- **Records provided**
>>>

-- ==== Sys2Proof/Machine/HeaderCodec.lean ====
section
/-! DEFINITION. The unit huffman_header_codec: `WHD` and `RHB` (44_header_codec.md R125 to R130). -/

namespace Sys2Proof.Machine

/-! ### WHD -/

/-- The byte values that have a codeword, ascending (R125). -/
def codedBytes (lent : Table 8) : List Nat := byteValues.filter fun s => tableGet lent s ≠ 0

/-- `alphabet_size`: the number of real symbols, and one for END (R65, R125). -/
def alphabetSize (lent : Table 8) : BitVec 16 := BitVec.ofNat 16 ((codedBytes lent).length + 1)

/-- The header of a length table (R65, R125): the size, high byte first, END's length, then a pair for each byte value
that has a codeword. -/
def headerBytes (lent : Table 8) : List Byte :=
  [(alphabetSize lent).extractLsb' 8 8, (alphabetSize lent).extractLsb' 0 8, tableGet lent Config.endSym]
    ++ (codedBytes lent).flatMap fun s => [BitVec.ofNat 8 s, tableGet lent s]

/-- The rule of `WHD` (R125). -/
def whdBody (s : State) : State := { emitAll (headerBytes s.lent) s with acc := 0, nacc := 0, phase := .pack }

/-- `WHD` (R125). -/
def execWhd (s : State) : Result := .next (sequenced .whd whdBody s)

/-! ### RHB, by the value of `HPOS` (R127) -/

/-- Byte 0: the high byte of `alphabet_size`. -/
def rhbSizeHigh (arg : Byte) (s : State) : State :=
  { s with hsize := arg ++ s.hsize.extractLsb' 0 8, hpos := 1, phase := .hdr }

/-- `alphabet_size` once its low byte is `arg` (R127). -/
def sizeWithLow (arg : Byte) (s : State) : BitVec 16 := s.hsize.extractLsb' 8 8 ++ arg

/-- Byte 1: the low byte of `alphabet_size`, which must make it 1 to 257 (R128). -/
def rhbSizeLow (arg : Byte) (s : State) : State :=
  if sizeWithLow arg s = 0 ∨ 257 < (sizeWithLow arg s).toNat then raise .corruptHeader (encodeWord (.rhb arg)) s
  else { s with hsize := sizeWithLow arg s, hpos := 2 }

/-- Byte 2: `end_length`, not 0; with an alphabet of END alone the header is complete. -/
def rhbEndLength (arg : Byte) (s : State) : State :=
  if arg = 0 then raise .corruptHeader (encodeWord (.rhb arg)) s
  else
    { s with
      lent := tableSet s.lent Config.endSym arg
      maxlen := arg
      hpos := 3
      phase := if s.hsize = 1 then .hdrDone else s.phase }

/-- A symbol byte: above the previous pair's symbol, where there is one. -/
def rhbSymbol (arg : Byte) (s : State) : State :=
  if 3 < s.hpos.toNat ∧ arg ≤ s.hprev then raise .corruptHeader (encodeWord (.rhb arg)) s
  else { s with hsym := arg, hpos := s.hpos + 1 }

/-- A length byte, not 0; the last one completes the header. -/
def rhbLength (arg : Byte) (s : State) : State :=
  if arg = 0 then raise .corruptHeader (encodeWord (.rhb arg)) s
  else
    { s with
      lent := tableSet s.lent (operandIndex s.hsym) arg
      maxlen := umax s.maxlen arg
      hprev := s.hsym
      hpos := s.hpos + 1
      phase := if (s.hpos + 1).toNat = 3 + 2 * (s.hsize.toNat - 1) then .hdrDone else s.phase }

/-- The rule of `RHB` (R127). -/
def rhbBody (arg : Byte) (s : State) : State :=
  if s.hpos = 0 then rhbSizeHigh arg s
  else if s.hpos = 1 then rhbSizeLow arg s
  else if s.hpos = 2 then rhbEndLength arg s
  else if s.hpos.toNat % 2 = 1 then rhbSymbol arg s
  else rhbLength arg s

/-- `RHB arg` (R127). -/
def execRhb (arg : Byte) (s : State) : Result := .next (sequenced (.rhb arg) (rhbBody arg) s)

end Sys2Proof.Machine
end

<<<

- **Task directions**
Only one stretch of the data above is needed. Restate it word for word, from the line containing "once its low" through the line containing "def rhbSizeLow (arg", both ends included.

- **Exercise output**
/-- `alphabet_size` once its low byte is `arg` (R127). -/
def sizeWithLow (arg : Byte) (s : State) : BitVec 16 := s.hsize.extractLsb' 8 8 ++ arg

/-- Byte 1: the low byte of `alphabet_size`, which must make it 1 to 257 (R128). -/
def rhbSizeLow (arg : Byte) (s : State) : State :=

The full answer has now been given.